--- INPUT MATERIAL ---
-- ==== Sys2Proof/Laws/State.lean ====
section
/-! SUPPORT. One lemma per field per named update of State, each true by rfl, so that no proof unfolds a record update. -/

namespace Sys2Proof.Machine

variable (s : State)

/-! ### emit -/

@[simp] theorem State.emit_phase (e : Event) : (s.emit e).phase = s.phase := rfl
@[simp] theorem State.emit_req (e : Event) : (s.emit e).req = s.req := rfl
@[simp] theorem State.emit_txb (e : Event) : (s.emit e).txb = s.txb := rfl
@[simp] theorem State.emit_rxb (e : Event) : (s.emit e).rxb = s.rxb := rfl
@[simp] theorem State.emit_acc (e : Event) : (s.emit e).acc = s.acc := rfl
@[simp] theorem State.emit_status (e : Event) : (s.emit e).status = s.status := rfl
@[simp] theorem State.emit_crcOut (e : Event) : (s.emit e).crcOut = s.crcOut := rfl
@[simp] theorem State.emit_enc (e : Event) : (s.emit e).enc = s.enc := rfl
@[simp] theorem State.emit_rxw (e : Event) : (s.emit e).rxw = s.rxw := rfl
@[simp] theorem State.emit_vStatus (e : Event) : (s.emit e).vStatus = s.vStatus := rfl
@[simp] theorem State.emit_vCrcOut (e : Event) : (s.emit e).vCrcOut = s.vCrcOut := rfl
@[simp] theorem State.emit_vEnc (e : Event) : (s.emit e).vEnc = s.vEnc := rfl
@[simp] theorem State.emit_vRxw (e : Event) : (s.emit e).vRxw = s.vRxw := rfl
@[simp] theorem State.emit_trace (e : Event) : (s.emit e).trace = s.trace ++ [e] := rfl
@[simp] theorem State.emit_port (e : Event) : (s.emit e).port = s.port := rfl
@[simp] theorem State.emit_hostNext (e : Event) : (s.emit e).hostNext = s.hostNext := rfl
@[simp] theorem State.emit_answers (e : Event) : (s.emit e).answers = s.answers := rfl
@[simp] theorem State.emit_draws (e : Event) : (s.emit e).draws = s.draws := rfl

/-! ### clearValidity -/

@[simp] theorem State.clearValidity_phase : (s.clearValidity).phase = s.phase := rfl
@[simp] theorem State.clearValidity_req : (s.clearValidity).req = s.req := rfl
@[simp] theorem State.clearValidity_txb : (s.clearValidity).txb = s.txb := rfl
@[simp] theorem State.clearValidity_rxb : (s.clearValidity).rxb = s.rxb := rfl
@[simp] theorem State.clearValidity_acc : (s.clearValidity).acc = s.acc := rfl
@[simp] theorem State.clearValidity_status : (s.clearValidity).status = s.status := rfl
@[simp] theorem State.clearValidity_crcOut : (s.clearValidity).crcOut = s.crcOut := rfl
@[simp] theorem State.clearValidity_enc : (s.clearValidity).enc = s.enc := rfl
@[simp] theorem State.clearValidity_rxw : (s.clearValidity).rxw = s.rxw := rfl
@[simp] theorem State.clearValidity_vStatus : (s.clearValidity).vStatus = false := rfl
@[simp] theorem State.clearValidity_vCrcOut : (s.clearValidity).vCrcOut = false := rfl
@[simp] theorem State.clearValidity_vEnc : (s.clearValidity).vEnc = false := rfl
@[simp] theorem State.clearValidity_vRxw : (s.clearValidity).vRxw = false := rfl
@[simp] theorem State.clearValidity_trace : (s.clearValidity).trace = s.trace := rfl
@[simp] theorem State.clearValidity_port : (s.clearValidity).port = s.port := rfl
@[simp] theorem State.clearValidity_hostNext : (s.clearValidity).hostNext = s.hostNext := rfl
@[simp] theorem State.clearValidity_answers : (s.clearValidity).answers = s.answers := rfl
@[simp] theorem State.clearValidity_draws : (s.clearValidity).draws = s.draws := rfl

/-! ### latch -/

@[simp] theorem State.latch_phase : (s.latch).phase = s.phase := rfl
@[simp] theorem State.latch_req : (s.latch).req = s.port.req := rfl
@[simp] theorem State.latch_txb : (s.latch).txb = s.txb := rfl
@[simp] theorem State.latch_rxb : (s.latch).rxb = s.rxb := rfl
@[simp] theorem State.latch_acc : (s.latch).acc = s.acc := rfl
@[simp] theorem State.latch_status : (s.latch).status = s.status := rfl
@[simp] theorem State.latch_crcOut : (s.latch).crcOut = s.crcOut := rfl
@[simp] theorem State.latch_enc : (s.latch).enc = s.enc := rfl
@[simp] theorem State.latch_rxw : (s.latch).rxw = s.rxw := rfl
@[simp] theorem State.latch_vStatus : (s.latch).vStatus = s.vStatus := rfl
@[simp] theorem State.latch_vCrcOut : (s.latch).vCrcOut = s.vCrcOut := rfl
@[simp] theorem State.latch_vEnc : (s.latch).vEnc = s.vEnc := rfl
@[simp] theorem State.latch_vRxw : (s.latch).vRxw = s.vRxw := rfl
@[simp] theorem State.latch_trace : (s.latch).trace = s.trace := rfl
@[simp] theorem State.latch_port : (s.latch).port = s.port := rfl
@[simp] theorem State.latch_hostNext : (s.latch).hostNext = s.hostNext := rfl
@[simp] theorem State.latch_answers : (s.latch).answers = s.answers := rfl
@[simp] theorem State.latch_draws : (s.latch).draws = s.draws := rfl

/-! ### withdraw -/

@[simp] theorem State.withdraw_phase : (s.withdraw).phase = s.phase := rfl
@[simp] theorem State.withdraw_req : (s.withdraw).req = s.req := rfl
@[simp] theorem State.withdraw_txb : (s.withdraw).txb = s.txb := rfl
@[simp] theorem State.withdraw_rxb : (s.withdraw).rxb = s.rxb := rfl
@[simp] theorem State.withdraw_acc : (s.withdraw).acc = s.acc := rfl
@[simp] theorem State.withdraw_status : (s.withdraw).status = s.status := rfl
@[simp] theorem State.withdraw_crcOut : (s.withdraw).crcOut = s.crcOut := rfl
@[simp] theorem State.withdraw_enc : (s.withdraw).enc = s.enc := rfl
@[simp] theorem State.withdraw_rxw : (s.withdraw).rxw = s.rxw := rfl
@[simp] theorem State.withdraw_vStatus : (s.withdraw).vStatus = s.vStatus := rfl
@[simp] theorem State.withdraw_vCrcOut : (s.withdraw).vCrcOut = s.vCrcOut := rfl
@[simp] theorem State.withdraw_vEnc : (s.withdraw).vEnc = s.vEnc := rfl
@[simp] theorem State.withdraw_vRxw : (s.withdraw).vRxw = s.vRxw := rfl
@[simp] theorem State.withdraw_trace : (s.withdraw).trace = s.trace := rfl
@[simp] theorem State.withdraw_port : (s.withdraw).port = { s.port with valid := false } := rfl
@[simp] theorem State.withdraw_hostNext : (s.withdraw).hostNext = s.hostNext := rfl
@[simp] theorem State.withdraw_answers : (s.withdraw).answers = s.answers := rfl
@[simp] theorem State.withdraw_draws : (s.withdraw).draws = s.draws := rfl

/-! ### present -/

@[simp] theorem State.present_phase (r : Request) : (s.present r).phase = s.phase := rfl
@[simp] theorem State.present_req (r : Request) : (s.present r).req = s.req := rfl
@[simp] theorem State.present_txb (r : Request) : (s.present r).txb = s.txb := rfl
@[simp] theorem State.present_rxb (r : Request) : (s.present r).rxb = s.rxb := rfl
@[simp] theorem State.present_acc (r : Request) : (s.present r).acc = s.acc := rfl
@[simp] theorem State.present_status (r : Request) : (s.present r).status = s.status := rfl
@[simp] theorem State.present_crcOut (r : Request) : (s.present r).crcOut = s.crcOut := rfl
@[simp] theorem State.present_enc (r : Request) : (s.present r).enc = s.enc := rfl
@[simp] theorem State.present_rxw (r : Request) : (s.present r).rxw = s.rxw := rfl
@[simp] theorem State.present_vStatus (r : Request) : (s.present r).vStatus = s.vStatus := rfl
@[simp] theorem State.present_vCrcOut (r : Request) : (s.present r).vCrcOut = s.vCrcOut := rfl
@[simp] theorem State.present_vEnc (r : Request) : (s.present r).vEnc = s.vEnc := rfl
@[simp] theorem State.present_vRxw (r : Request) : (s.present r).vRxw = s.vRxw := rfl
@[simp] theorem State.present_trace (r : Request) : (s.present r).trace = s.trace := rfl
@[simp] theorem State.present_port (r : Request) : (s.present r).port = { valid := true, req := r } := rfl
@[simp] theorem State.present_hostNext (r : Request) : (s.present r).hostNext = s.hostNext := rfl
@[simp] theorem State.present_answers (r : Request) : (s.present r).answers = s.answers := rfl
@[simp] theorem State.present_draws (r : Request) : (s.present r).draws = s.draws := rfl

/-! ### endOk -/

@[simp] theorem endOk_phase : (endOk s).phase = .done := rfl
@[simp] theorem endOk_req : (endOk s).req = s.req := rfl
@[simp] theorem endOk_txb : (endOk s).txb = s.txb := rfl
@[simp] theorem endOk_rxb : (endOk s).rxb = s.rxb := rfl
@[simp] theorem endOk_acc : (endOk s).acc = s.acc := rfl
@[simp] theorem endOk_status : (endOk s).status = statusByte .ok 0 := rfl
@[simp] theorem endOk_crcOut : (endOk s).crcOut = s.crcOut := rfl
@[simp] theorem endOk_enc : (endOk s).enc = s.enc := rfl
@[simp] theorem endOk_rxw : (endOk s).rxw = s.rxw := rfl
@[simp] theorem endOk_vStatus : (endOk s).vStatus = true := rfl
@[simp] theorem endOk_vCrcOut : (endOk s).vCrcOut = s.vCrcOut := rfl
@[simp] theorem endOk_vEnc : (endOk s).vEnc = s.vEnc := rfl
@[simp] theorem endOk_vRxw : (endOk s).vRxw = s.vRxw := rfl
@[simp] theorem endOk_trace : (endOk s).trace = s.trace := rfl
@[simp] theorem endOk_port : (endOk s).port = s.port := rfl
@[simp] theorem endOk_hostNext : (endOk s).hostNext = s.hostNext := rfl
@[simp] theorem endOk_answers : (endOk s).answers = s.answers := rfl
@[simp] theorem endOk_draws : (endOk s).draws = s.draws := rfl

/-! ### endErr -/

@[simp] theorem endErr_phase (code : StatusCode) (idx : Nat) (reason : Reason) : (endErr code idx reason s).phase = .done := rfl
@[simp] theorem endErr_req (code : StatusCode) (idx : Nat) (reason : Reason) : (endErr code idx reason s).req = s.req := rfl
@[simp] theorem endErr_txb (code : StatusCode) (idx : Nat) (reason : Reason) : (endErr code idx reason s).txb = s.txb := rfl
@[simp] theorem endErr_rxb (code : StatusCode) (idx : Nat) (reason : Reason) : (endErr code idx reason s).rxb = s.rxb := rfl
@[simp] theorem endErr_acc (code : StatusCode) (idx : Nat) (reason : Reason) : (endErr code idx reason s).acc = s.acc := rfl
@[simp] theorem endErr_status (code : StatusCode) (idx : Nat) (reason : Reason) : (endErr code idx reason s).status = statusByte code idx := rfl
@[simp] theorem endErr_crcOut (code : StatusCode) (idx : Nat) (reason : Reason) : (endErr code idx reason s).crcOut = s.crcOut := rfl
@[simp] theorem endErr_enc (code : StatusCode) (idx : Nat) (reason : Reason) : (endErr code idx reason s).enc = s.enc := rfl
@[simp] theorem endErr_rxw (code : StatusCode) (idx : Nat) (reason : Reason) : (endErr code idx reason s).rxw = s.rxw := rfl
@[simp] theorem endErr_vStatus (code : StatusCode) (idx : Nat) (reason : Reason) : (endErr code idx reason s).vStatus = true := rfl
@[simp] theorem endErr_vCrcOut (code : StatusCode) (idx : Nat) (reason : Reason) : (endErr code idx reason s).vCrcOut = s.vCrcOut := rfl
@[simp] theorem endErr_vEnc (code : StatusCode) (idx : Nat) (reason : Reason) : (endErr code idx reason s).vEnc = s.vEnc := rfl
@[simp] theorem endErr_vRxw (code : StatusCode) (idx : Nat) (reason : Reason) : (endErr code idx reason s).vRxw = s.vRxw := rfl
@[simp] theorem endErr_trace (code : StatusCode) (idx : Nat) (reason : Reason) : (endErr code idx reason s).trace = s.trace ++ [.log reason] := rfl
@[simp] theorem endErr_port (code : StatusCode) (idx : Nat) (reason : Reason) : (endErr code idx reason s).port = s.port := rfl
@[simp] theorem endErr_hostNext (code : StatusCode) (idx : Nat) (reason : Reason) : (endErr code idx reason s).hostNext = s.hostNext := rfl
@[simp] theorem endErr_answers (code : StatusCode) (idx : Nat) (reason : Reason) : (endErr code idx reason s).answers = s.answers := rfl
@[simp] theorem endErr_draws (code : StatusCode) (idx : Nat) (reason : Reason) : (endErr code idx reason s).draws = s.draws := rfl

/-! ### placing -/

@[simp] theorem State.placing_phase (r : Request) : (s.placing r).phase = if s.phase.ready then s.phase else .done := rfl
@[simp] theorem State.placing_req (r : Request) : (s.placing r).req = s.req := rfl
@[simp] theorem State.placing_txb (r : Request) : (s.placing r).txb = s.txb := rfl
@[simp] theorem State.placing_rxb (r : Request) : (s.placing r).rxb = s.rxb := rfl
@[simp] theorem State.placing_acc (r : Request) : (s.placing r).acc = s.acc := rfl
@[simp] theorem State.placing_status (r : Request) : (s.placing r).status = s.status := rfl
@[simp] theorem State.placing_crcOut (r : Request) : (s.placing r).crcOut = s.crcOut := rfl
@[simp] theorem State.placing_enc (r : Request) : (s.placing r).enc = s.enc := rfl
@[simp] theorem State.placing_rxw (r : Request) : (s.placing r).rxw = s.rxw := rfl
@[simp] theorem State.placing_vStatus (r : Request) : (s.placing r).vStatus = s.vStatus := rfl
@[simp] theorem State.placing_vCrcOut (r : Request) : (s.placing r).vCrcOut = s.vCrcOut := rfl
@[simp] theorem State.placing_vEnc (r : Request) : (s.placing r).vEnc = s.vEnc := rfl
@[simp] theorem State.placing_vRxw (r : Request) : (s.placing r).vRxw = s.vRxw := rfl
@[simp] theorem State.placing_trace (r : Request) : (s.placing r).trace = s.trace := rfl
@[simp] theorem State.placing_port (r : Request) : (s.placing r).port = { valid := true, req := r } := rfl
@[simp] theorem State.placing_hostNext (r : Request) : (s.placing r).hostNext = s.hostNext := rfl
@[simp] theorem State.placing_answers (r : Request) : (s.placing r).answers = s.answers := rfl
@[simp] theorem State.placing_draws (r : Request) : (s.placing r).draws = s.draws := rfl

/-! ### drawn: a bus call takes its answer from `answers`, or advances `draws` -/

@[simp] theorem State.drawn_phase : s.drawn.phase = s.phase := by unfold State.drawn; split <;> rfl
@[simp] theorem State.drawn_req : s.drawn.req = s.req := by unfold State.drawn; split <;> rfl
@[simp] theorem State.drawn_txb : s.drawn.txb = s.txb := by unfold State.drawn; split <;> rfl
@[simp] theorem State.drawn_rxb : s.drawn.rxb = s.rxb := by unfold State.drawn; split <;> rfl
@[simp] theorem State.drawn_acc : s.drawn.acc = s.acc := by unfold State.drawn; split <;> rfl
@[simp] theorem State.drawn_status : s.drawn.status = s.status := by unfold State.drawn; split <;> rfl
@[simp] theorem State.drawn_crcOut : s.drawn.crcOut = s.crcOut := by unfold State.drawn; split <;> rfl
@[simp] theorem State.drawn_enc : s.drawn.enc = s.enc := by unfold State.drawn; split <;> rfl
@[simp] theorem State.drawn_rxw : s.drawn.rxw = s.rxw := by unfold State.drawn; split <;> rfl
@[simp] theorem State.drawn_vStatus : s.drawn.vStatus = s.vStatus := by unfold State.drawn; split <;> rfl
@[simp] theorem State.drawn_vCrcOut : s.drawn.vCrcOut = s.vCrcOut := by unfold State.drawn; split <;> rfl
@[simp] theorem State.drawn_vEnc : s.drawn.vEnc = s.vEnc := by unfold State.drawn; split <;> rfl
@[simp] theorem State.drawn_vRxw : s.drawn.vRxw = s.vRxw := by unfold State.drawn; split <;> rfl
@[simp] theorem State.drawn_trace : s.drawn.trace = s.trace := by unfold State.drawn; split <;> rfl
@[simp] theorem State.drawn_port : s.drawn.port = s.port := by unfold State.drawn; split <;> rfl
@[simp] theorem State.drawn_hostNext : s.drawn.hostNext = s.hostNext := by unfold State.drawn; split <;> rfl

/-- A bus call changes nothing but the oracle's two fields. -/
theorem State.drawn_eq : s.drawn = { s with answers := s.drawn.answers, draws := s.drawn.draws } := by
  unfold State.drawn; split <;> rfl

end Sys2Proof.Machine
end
---
--- INPUT MATERIAL ---
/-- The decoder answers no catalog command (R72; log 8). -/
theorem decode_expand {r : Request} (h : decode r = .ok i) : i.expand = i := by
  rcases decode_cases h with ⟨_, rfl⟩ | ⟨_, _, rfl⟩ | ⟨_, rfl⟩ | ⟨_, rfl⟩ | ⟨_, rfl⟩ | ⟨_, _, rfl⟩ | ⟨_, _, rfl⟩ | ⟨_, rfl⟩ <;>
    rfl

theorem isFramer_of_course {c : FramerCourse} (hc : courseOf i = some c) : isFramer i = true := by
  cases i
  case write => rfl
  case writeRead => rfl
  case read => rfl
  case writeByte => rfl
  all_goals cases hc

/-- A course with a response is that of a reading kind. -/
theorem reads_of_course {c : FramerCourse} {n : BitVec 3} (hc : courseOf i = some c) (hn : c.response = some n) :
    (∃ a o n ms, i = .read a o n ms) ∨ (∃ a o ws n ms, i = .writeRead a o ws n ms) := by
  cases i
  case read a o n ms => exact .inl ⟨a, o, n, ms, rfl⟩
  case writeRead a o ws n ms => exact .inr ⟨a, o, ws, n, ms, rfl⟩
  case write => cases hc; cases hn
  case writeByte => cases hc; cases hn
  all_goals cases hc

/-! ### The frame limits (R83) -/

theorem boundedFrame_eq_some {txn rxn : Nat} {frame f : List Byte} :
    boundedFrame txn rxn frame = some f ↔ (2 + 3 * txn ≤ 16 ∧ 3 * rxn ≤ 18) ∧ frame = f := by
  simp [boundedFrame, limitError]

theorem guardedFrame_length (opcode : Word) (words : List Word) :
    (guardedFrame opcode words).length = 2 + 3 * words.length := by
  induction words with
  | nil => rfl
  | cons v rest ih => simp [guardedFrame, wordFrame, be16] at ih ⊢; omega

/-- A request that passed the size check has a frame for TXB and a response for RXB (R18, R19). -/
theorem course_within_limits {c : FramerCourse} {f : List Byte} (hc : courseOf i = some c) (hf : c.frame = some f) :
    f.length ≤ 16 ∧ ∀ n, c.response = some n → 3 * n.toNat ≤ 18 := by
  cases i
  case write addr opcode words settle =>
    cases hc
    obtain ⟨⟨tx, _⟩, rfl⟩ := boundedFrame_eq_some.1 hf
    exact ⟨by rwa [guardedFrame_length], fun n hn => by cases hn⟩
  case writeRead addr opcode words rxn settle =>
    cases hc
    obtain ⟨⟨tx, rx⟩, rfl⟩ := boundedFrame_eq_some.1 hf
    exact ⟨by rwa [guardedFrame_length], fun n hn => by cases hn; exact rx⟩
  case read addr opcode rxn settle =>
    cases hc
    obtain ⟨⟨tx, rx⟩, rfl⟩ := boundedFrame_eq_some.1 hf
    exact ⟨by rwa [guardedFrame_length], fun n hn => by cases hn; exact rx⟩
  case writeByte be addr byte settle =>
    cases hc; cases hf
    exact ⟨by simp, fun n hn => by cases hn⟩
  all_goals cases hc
---
Only lines holding the word "writeRead" are wanted, so copy each of them from the records above.

  case writeRead => rfl
    (∃ a o n ms, i = .read a o n ms) ∨ (∃ a o ws n ms, i = .writeRead a o ws n ms) := by
  case writeRead a o ws n ms => exact .inr ⟨a, o, ws, n, ms, rfl⟩
  case writeRead addr opcode words rxn settle =>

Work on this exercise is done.